News contact: Mary-Kathryn Craftcraftm@mailbox.sc.edu, 803-576-6195.

Lauren Rebecca Sklaroff, associate professor of history, studies how race and ethnicity shape American cultural institutions. Her articles on race relations and popular culture have been published in scholarly journals and national media outlets. Sklaroff’s first book “Black Culture and the New Deal: The Quest for Civil Rights in the Roosevelt Era,” describes the employment of state-sponsored cultural programs as a form of racial policy during the 1930s and 1940s. Her upcoming book "Red Hot Mama: The Life of Sophie Tucker," is the first extensive biography of Tucker, who was an important advocate for African American musicians and entertainers. During her lifetime, Tucker donated millions of dollars to the Negro Actors Guild and was a friend to many famous black performers such as Bill Robinson, Josephine Baker and Noble Sissle.

Sklaroff was an assistant curator for the National Underground Railroad Freedom Center and for exhibits related to black history at the National Museum of American History. She can offer insight on the institutionalization of racial and ethnic identities through cultural outlets including music, film, Broadway, athletics, and television.
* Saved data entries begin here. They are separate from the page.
-- ==== Sys2Proof/Laws/KeepsRows.lean ====
section
/-! SUPPORT. Laws/KeepsRows.lean: rows, lifts, the boundary, contexts and local memory keep what Laws/Keeps.lean names, operation by operation; a meaning execX by
execX_keeps. -/

set_option linter.unusedTactic false
set_option linter.unreachableTactic false

namespace Sys2Proof.Machine

/-! ### Machine/Row.lean -/

theorem State.deadline_keeps {u : State} {s : State} {c : CoreIx} {k : Nat} {row : Nat}
    (h_s : Keeps u s) : Keeps u (State.deadline s c k row) := by
  unfold State.deadline
  repeat' first
    | (with_reducible first
        | assumption | refine State.ctxBump_keeps ?_ | refine State.bump_keeps ?_ | refine State.event_keeps ?_
        | refine State.raise_keeps ?_)
    | fail_if_no_progress with_reducible refine Keeps.of_mk ?_

theorem State.overrun_keeps {u : State} {s : State} {c : CoreIx} {k : Nat} (h_s : Keeps u s) : Keeps u (State.overrun s c k) := by
  unfold State.overrun
  repeat' first
    | (with_reducible first
        | assumption | refine State.modSeg_keeps ?_ | refine State.ctxBump_keeps ?_ | refine State.bump_keeps ?_ | intro _)
    | fail_if_no_progress with_reducible refine Keeps.of_mk ?_

theorem State.boundaryLog_keeps {u : State} {s : State} {c : CoreIx} {g : Seg}
    (h_s : Keeps u s) : Keeps u (State.boundaryLog s c g) := by
  unfold State.boundaryLog
  repeat' first
    | (with_reducible first
        | assumption | refine State.deadline_keeps ?_ | refine State.overrun_keeps ?_ | refine ite_keeps ?_ ?_)
    | dsimp only | split
    | fail_if_no_progress with_reducible refine Keeps.of_mk ?_

theorem State.killAtRowEnd_keeps {u : State} {s : State} {c : CoreIx} {x : KillSt}
    (h_s : Keeps u s) : Keeps u (State.killAtRowEnd s c x) := by
  unfold State.killAtRowEnd
  repeat' first
    | (with_reducible first
        | assumption | refine State.boundaryLog_keeps ?_ | refine State.ctxSetBoundaryKills_keeps ?_ | refine State.raise_keeps ?_
        | refine State.haltCtx_keeps ?_ | refine State.killHealth_keeps ?_ | refine State.modCore_keeps ?_ | refine ite_keeps ?_ ?_
        | intro _)
    | dsimp only | split
    | fail_if_no_progress with_reducible refine Keeps.of_mk ?_

theorem State.killAlso_keeps {u : State} {s : State} {c : CoreIx} {cause : Nat}
    (h_s : Keeps u s) : Keeps u (State.killAlso s c cause) := by
  unfold State.killAlso
  repeat' first
    | (with_reducible first
        | assumption | refine State.killAtRowEnd_keeps ?_ | refine State.otherCause_keeps ?_ | refine State.killMore_keeps ?_
        | refine ite_keeps ?_ ?_)
    | dsimp only | split
    | fail_if_no_progress with_reducible refine Keeps.of_mk ?_

theorem State.showSeg_keeps {u : State} {s : State} {c : CoreIx} {k : Nat} (h_s : Keeps u s) : Keeps u (State.showSeg s c k) := by
  unfold State.showSeg
  repeat' first
    | (with_reducible first
        | assumption | refine State.put_keeps ?_)
    | fail_if_no_progress with_reducible refine Keeps.of_mk ?_

theorem State.takeCtx_keeps {u : State} {s0 : State} {c : CoreIx} {k : Nat} {r : Nat}
    (h_s0 : Keeps u s0) : Keeps u (State.takeCtx s0 c k r) := by
  unfold State.takeCtx
  repeat' first
    | (with_reducible first
        | assumption | refine State.meet_keeps ?_ | refine State.modCore_keeps ?_ | refine State.ctxSetState_keeps ?_
        | refine State.showSeg_keeps ?_ | intro _)
    | fail_if_no_progress with_reducible refine Keeps.of_mk ?_

theorem State.pick_keeps {u : State} {s : State} {c : CoreIx} (h_s : Keeps u s) : Keeps u (State.pick s c) := by
  unfold State.pick
  repeat' first
    | (with_reducible first
        | assumption | refine State.takeCtx_keeps ?_ | refine State.modCore_keeps ?_ | refine ite_keeps ?_ ?_ | intro _)
    | dsimp only | split
    | fail_if_no_progress with_reducible refine Keeps.of_mk ?_

theorem State.pickGroup_keeps {u : State} {s : State} {k : Nat} (h_s : Keeps u s) : Keeps u (State.pickGroup s k) := by
  unfold State.pickGroup
  repeat' first
    | (with_reducible first
        | assumption | refine forCores_keeps ?_ ?_ | refine State.pick_keeps ?_ | refine ite_keeps ?_ ?_ | intro _)
    | dsimp only | split
    | fail_if_no_progress with_reducible refine Keeps.of_mk ?_

theorem State.skipRow_keeps {u : State} {s : State} {c : CoreIx} {r : Nat} (h_s : Keeps u s) : Keeps u (State.skipRow s c r) := by
  unfold State.skipRow
  repeat' first
    | (with_reducible first
        | assumption | refine State.bump_keeps ?_ | refine State.modCore_keeps ?_ | intro _)
    | fail_if_no_progress with_reducible refine Keeps.of_mk ?_

theorem State.killOrAlso_keeps {u : State} {s : State} {c : CoreIx} {cause : Nat}
    (h_s : Keeps u s) : Keeps u (State.killOrAlso s c cause) := by
  unfold State.killOrAlso
  repeat' first
    | (with_reducible first
        | assumption | refine State.killSeg_keeps ?_ | refine State.killAlso_keeps ?_ | refine ite_keeps ?_ ?_)
    | dsimp only | split
    | fail_if_no_progress with_reducible refine Keeps.of_mk ?_

theorem State.beginRow_keeps {u : State} {s : State} {c : CoreIx} {r : Nat} (h_s : Keeps u s) : Keeps u (State.beginRow s c r) := by
  unfold State.beginRow
  repeat' first
    | (with_reducible first
        | assumption | refine State.modCore_keeps ?_ | intro _)
    | fail_if_no_progress with_reducible refine Keeps.of_mk ?_

/-! ### Machine/Lift.lean -/

theorem State.migEnd_keeps {u : State} {s : State} {n : PartIx} {i : Nat} {status : Nat} {moved : Nat}
    (h_s : Keeps u s) : Keeps u (State.migEnd s n i status moved) := by
  unfold State.migEnd
  repeat' first
    | (with_reducible first
        | assumption | refine State.wrLE_keeps ?_ | refine State.wrBits_keeps ?_ | refine State.bump_keeps ?_
        | refine State.modPart_keeps ?_ | intro _)
    | fail_if_no_progress with_reducible refine Keeps.of_mk ?_

theorem State.landSteps_keeps {u : State} {s : State} {c : CoreIx} (h_s : Keeps u s) : Keeps u (State.landSteps s c) := by
  unfold State.landSteps
  repeat' first
    | (with_reducible first
        | assumption | refine State.modSeg_keeps ?_ | refine State.scaleStep_keeps ?_ | refine foldl_keeps ?_ ?_
        | refine foldl_snd_keeps ?_ ?_ | intro _)
    | dsimp only | split
    | fail_if_no_progress with_reducible refine Keeps.of_mk ?_

theorem State.pauseWet_keeps {u : State} {s : State} {c : CoreIx} {g : Seg} (h_s : Keeps u s) : Keeps u (State.pauseWet s c g) := by
  unfold State.pauseWet
  repeat' first
    | (with_reducible first
        | assumption | refine State.stashWr_keeps ?_ | refine ite_keeps ?_ ?_)
    | dsimp only | split
    | fail_if_no_progress with_reducible refine Keeps.of_mk ?_

theorem State.mbClose_keeps {u : State} {s : State} {c : CoreIx} {g : Seg} (h_s : Keeps u s) : Keeps u (State.mbClose s c g) := by
  unfold State.mbClose
  repeat' first
    | (with_reducible first
        | assumption | refine State.stashDropPages_keeps ?_ | refine State.stashUncharge_keeps ?_ | refine State.stashWr_keeps ?_
        | refine foldl_keeps ?_ ?_ | refine foldl_snd_keeps ?_ ?_ | refine ite_keeps ?_ ?_ | intro _)
    | dsimp only | split
    | fail_if_no_progress with_reducible refine Keeps.of_mk ?_

theorem State.dryOverlay_keeps {u : State} {s : State} {c : CoreIx} {g : Seg} {flipped : List WetPage}
    (h_s : Keeps u s) : Keeps u (State.dryOverlay s c g flipped) := by
  unfold State.dryOverlay
  repeat' first
    | (with_reducible first
        | assumption | refine State.wrBytes_keeps ?_ | refine State.fenceNote_keeps ?_ | refine State.notePause_keeps ?_
        | refine State.chartStore_keeps ?_ | refine foldl_keeps ?_ ?_ | refine foldl_snd_keeps ?_ ?_ | refine ite_keeps ?_ ?_ | intro _)
    | dsimp only | split
    | fail_if_no_progress with_reducible refine Keeps.of_mk ?_

theorem State.migDone_keeps {u : State} {s : State} {n : PartIx} (h_s : Keeps u s) : Keeps u (State.migDone s n) := by
  unfold State.migDone
  repeat' first
    | (with_reducible first
        | assumption | refine State.migEnd_keeps ?_ | refine ite_keeps ?_ ?_)
    | dsimp only | split
    | fail_if_no_progress with_reducible refine Keeps.of_mk ?_

theorem State.modMig_keeps {u : State} {s : State} {n : PartIx} {f : Migration → Migration}
    (h_s : Keeps u s) : Keeps u (State.modMig s n f) := by
  unfold State.modMig
  repeat' first
    | (with_reducible first
        | assumption | refine State.modPart_keeps ?_ | intro _)
    | fail_if_no_progress with_reducible refine Keeps.of_mk ?_

theorem State.cancelMig_keeps {u : State} {s : State} {n : PartIx} {leaf : Nat}
    (h_s : Keeps u s) : Keeps u (State.cancelMig s n leaf) := by
  unfold State.cancelMig
  repeat' first
    | (with_reducible first
        | assumption | refine State.migDone_keeps ?_ | refine State.modMig_keeps ?_ | refine State.pushFrame_keeps ?_ | intro _)
    | dsimp only | split
    | fail_if_no_progress with_reducible refine Keeps.of_mk ?_

theorem State.freePage_keeps {u : State} {s : State} {n : PartIx} {ctx : Nat} {leaf : Nat}
    (h_s : Keeps u s) : Keeps u (State.freePage s n ctx leaf) := by
  unfold State.freePage
  repeat' first
    | (with_reducible first
        | assumption | refine State.cancelMig_keeps ?_ | refine State.setLeafBy_keeps ?_ | refine State.modPart_keeps ?_
        | refine ite_keeps ?_ ?_ | intro _)
    | dsimp only | split
    | fail_if_no_progress with_reducible refine Keeps.of_mk ?_

theorem State.gradCount_keeps {u : State} {s : State} {n : PartIx} {p : Nat × Nat}
    (h_s : Keeps u s) : Keeps u (State.gradCount s n p) := by
  unfold State.gradCount
  repeat' first
    | (with_reducible first
        | assumption | refine State.wrLE_keeps ?_)
    | fail_if_no_progress with_reducible refine Keeps.of_mk ?_

theorem State.emptyUpdate_keeps {u : State} {s : State} {n : PartIx} {i : Nat}
    (h_s : Keeps u s) : Keeps u (State.emptyUpdate s n i) := by
  unfold State.emptyUpdate
  repeat' first
    | (with_reducible first
        | assumption | refine State.wrBits_keeps ?_)
    | fail_if_no_progress with_reducible refine Keeps.of_mk ?_

theorem State.slotChange_keeps {u : State} {s : State} {c : CoreIx} {g : Seg} {d : Nat × Nat × Option Nat × Bool}
    (h_s : Keeps u s) : Keeps u (State.slotChange s c g d) := by
  unfold State.slotChange
  repeat' first
    | (with_reducible first
        | assumption | refine State.deferChange_keeps ?_ | refine State.commitGather_keeps ?_ | refine State.commitUpdate_keeps ?_
        | refine ite_keeps ?_ ?_)
    | dsimp only | split
    | fail_if_no_progress with_reducible refine Keeps.of_mk ?_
News contact: Mary-Kathryn Craftcraftm@mailbox.sc.edu, 803-576-6195.


Literature and film

Qiana Whitted is an associate professor of English and African American Studies. She specializes in 20th-Century African-American literature and culture, American comics and graphic novels and Southern literature. White can offer commentary on the upcoming film “Black Panther," the solo debut on the big screen for Marvel’s first black comic superhero. 

News contact: Mary-Kathryn Craftcraftm@mailbox.sc.edu, 803-576-6195.
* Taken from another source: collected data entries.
theorem execResponseTimeout_keeps {u : State} {i : Nat} {s : State} (h_s : Keeps u s) : KeepsOut u (execResponseTimeout i s) := by
  unfold execResponseTimeout
  repeat' first
    | (with_reducible first
        | assumption | refine act_keeps ?_ ?_ | refine State.attemptOver_keeps ?_ | refine KeepsOut.next ?_)
    | dsimp only | split
    | fail_if_no_progress with_reducible refine Keeps.of_mk ?_

theorem execRetryAfterExpiry_keeps {u : State} {i : Nat} {s : State} (h_s : Keeps u s) : KeepsOut u (execRetryAfterExpiry i s) := by
  unfold execRetryAfterExpiry
  repeat' first
    | (with_reducible first
        | assumption | refine act_keeps ?_ ?_ | refine State.reqFailed_keeps ?_ | refine State.resend_keeps ?_
        | refine State.dirFailed_keeps ?_ | refine State.target_keeps ?_ | refine State.resendDir_keeps ?_
        | refine KeepsR.snd (State.target_keeps ?_) | refine id_keeps ?_ | refine ite_keeps ?_ ?_ | refine iteOut_keeps ?_ ?_
        | refine KeepsOut.next ?_ | intro _)
    | dsimp only | split
    | (with_reducible first
        | refine KeepsR.get (State.target_keeps ?_) (by with_reducible assumption) | refine KeepsR.of ?_)
    | fail_if_no_progress with_reducible refine Keeps.of_mk ?_

end Sys2Proof.Machine
end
Seulghee Lee is an assistant professor of English and African American Studies. His research and teaching interests include critical method surrounding race, gender and anti-blackness, pop culture, Asian-American and African-American poetry and critical theory. He can offer commentary on the upcoming film “Black Panther” as well as representations of race in literature and pop culture. 

News contact: Mary-Kathryn Craftcraftm@mailbox.sc.edu, 803-576-6195.


Education
Education professor Gloria Boutte has spent her career researching how to achieve equity in teaching for African-American students. She created the Center for the Education and Equity of African-American Students (CEEAAS) at USC. Through partnerships with public schools across the state and through numerous outreach programs, the center aims to improve instruction for black students, advocate for educational policies that could improve equity and serve as a forum for community engagement. She is also an expert in culturally relevant teaching strategies.